● **The problem**: Each entry has to be reproduced in full, exactly as given.
Start of Block
-- ==== Sys2Proof/Machine/Memory.lean ====
section
/-! DEFINITION. Physical memory as a sorted list of cells (spec/20_memory.md R222), and the two byte orders in
which bytes make a value. An address that is not listed reads as zero (DESIGN CHOICE, log entry 6), and no
cell holds a zero, so that equal memories are equal lists. -/

namespace Sys2Proof.Machine

/-! ### Lists of keys and values, strictly rising -/

/-- The value at a key. -/
def assocGet {α : Type} (k : Nat) : List (Nat × α) → Option α
  | [] => none
  | (j, v) :: l => if j = k then some v else assocGet k l

/-- The list with `v` at key `k`, in its place. -/
def assocSet {α : Type} (k : Nat) (v : α) : List (Nat × α) → List (Nat × α)
  | [] => [(k, v)]
  | (j, w) :: l =>
    if k < j then (k, v) :: (j, w) :: l
    else if j = k then (k, v) :: l
    else (j, w) :: assocSet k v l

/-- The list without key `k`. -/
def assocErase {α : Type} (k : Nat) : List (Nat × α) → List (Nat × α)
  | [] => []
  | (j, w) :: l => if j = k then assocErase k l else (j, w) :: assocErase k l

/-- Every key is at least `lo` and the keys rise strictly. -/
def assocRising {α : Type} (lo : Nat) : List (Nat × α) → Bool
  | [] => true
  | (j, _) :: l => decide (lo ≤ j) && assocRising (j + 1) l

/-! ### Memory -/

/-- What an address that is not listed reads as. -/
def memDefault : Byte := 0

/-- The byte at a physical address (R222). -/
def memRead (m : List Host.Cell) (a : Nat) : Byte := (assocGet a m).getD memDefault

/-- Memory with one byte written. -/
def memWrite (m : List Host.Cell) (a : Nat) (b : Byte) : List Host.Cell :=
  if b = memDefault then assocErase a m else assocSet a b m

/-- The canonical form: addresses strictly rising, no cell equal to what an unlisted address reads as. -/
def memWf (m : List Host.Cell) : Bool := assocRising 0 m && m.all fun c => c.2 != memDefault

/-! ### Values and bytes (R222) -/

/-- The value of bytes given least significant first. -/
def ofBytesLE : List Byte → DWord
  | [] => 0
  | b :: bs => b.setWidth 64 ||| (ofBytesLE bs <<< 8)

/-- The `n` low bytes of a value, least significant first. -/
def toBytesLE (v : DWord) : Nat → List Byte
  | 0 => []
  | n + 1 => v.setWidth 8 :: toBytesLE (v >>> 8) n

/-- The value of bytes at rising addresses in a byte order: the lowest address holds the most significant byte
of a big-endian value, the least significant of a little-endian one (R222). -/
def ofBytes (big : Bool) (bs : List Byte) : DWord := ofBytesLE (if big then bs.reverse else bs)

/-- The `n` low bytes of a value at rising addresses (R222). -/
def toBytes (big : Bool) (n : Nat) (v : DWord) : List Byte :=
  if big then (toBytesLE v n).reverse else toBytesLE v n

/-- The addresses `a`, `a+1`, … of `n` bytes, each through `f`. -/
def byteAddrs (f : Nat → Nat) (a : Nat) : Nat → List Nat
  | 0 => []
  | n + 1 => f a :: byteAddrs f (a + 1) n

/-- The bytes at a list of addresses. -/
def memReadList (m : List Host.Cell) : List Nat → List Byte
  | [] => []
  | a :: as => memRead m a :: memReadList m as

/-- Memory with bytes written at a list of addresses. -/
def memWriteList (m : List Host.Cell) : List Nat → List Byte → List Host.Cell
  | a :: as, b :: bs => memWriteList (memWrite m a b) as bs
  | _, _ => m

end Sys2Proof.Machine
end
End of Block
● **Answer for this exercise**:
-- ==== Sys2Proof/Machine/Memory.lean ====
section
/-! DEFINITION. Physical memory as a sorted list of cells (spec/20_memory.md R222), and the two byte orders in
which bytes make a value. An address that is not listed reads as zero (DESIGN CHOICE, log entry 6), and no
cell holds a zero, so that equal memories are equal lists. -/

namespace Sys2Proof.Machine

/-! ### Lists of keys and values, strictly rising -/

/-- The value at a key. -/
def assocGet {α : Type} (k : Nat) : List (Nat × α) → Option α
  | [] => none
  | (j, v) :: l => if j = k then some v else assocGet k l

/-- The list with `v` at key `k`, in its place. -/
def assocSet {α : Type} (k : Nat) (v : α) : List (Nat × α) → List (Nat × α)
  | [] => [(k, v)]
  | (j, w) :: l =>
    if k < j then (k, v) :: (j, w) :: l
    else if j = k then (k, v) :: l
    else (j, w) :: assocSet k v l

/-- The list without key `k`. -/
def assocErase {α : Type} (k : Nat) : List (Nat × α) → List (Nat × α)
  | [] => []
  | (j, w) :: l => if j = k then assocErase k l else (j, w) :: assocErase k l

/-- Every key is at least `lo` and the keys rise strictly. -/
def assocRising {α : Type} (lo : Nat) : List (Nat × α) → Bool
  | [] => true
  | (j, _) :: l => decide (lo ≤ j) && assocRising (j + 1) l

/-! ### Memory -/

/-- What an address that is not listed reads as. -/
def memDefault : Byte := 0

/-- The byte at a physical address (R222). -/
def memRead (m : List Host.Cell) (a : Nat) : Byte := (assocGet a m).getD memDefault

/-- Memory with one byte written. -/
def memWrite (m : List Host.Cell) (a : Nat) (b : Byte) : List Host.Cell :=
  if b = memDefault then assocErase a m else assocSet a b m

/-- The canonical form: addresses strictly rising, no cell equal to what an unlisted address reads as. -/
def memWf (m : List Host.Cell) : Bool := assocRising 0 m && m.all fun c => c.2 != memDefault

/-! ### Values and bytes (R222) -/

/-- The value of bytes given least significant first. -/
def ofBytesLE : List Byte → DWord
  | [] => 0
  | b :: bs => b.setWidth 64 ||| (ofBytesLE bs <<< 8)

/-- The `n` low bytes of a value, least significant first. -/
def toBytesLE (v : DWord) : Nat → List Byte
  | 0 => []
  | n + 1 => v.setWidth 8 :: toBytesLE (v >>> 8) n

/-- The value of bytes at rising addresses in a byte order: the lowest address holds the most significant byte
of a big-endian value, the least significant of a little-endian one (R222). -/
def ofBytes (big : Bool) (bs : List Byte) : DWord := ofBytesLE (if big then bs.reverse else bs)

/-- The `n` low bytes of a value at rising addresses (R222). -/
def toBytes (big : Bool) (n : Nat) (v : DWord) : List Byte :=
  if big then (toBytesLE v n).reverse else toBytesLE v n

/-- The addresses `a`, `a+1`, … of `n` bytes, each through `f`. -/
def byteAddrs (f : Nat → Nat) (a : Nat) : Nat → List Nat
  | 0 => []
  | n + 1 => f a :: byteAddrs f (a + 1) n

/-- The bytes at a list of addresses. -/
def memReadList (m : List Host.Cell) : List Nat → List Byte
  | [] => []
  | a :: as => memRead m a :: memReadList m as

/-- Memory with bytes written at a list of addresses. -/
def memWriteList (m : List Host.Cell) : List Nat → List Byte → List Host.Cell
  | a :: as, b :: bs => memWriteList (memWrite m a b) as bs
  | _, _ => m

end Sys2Proof.Machine
end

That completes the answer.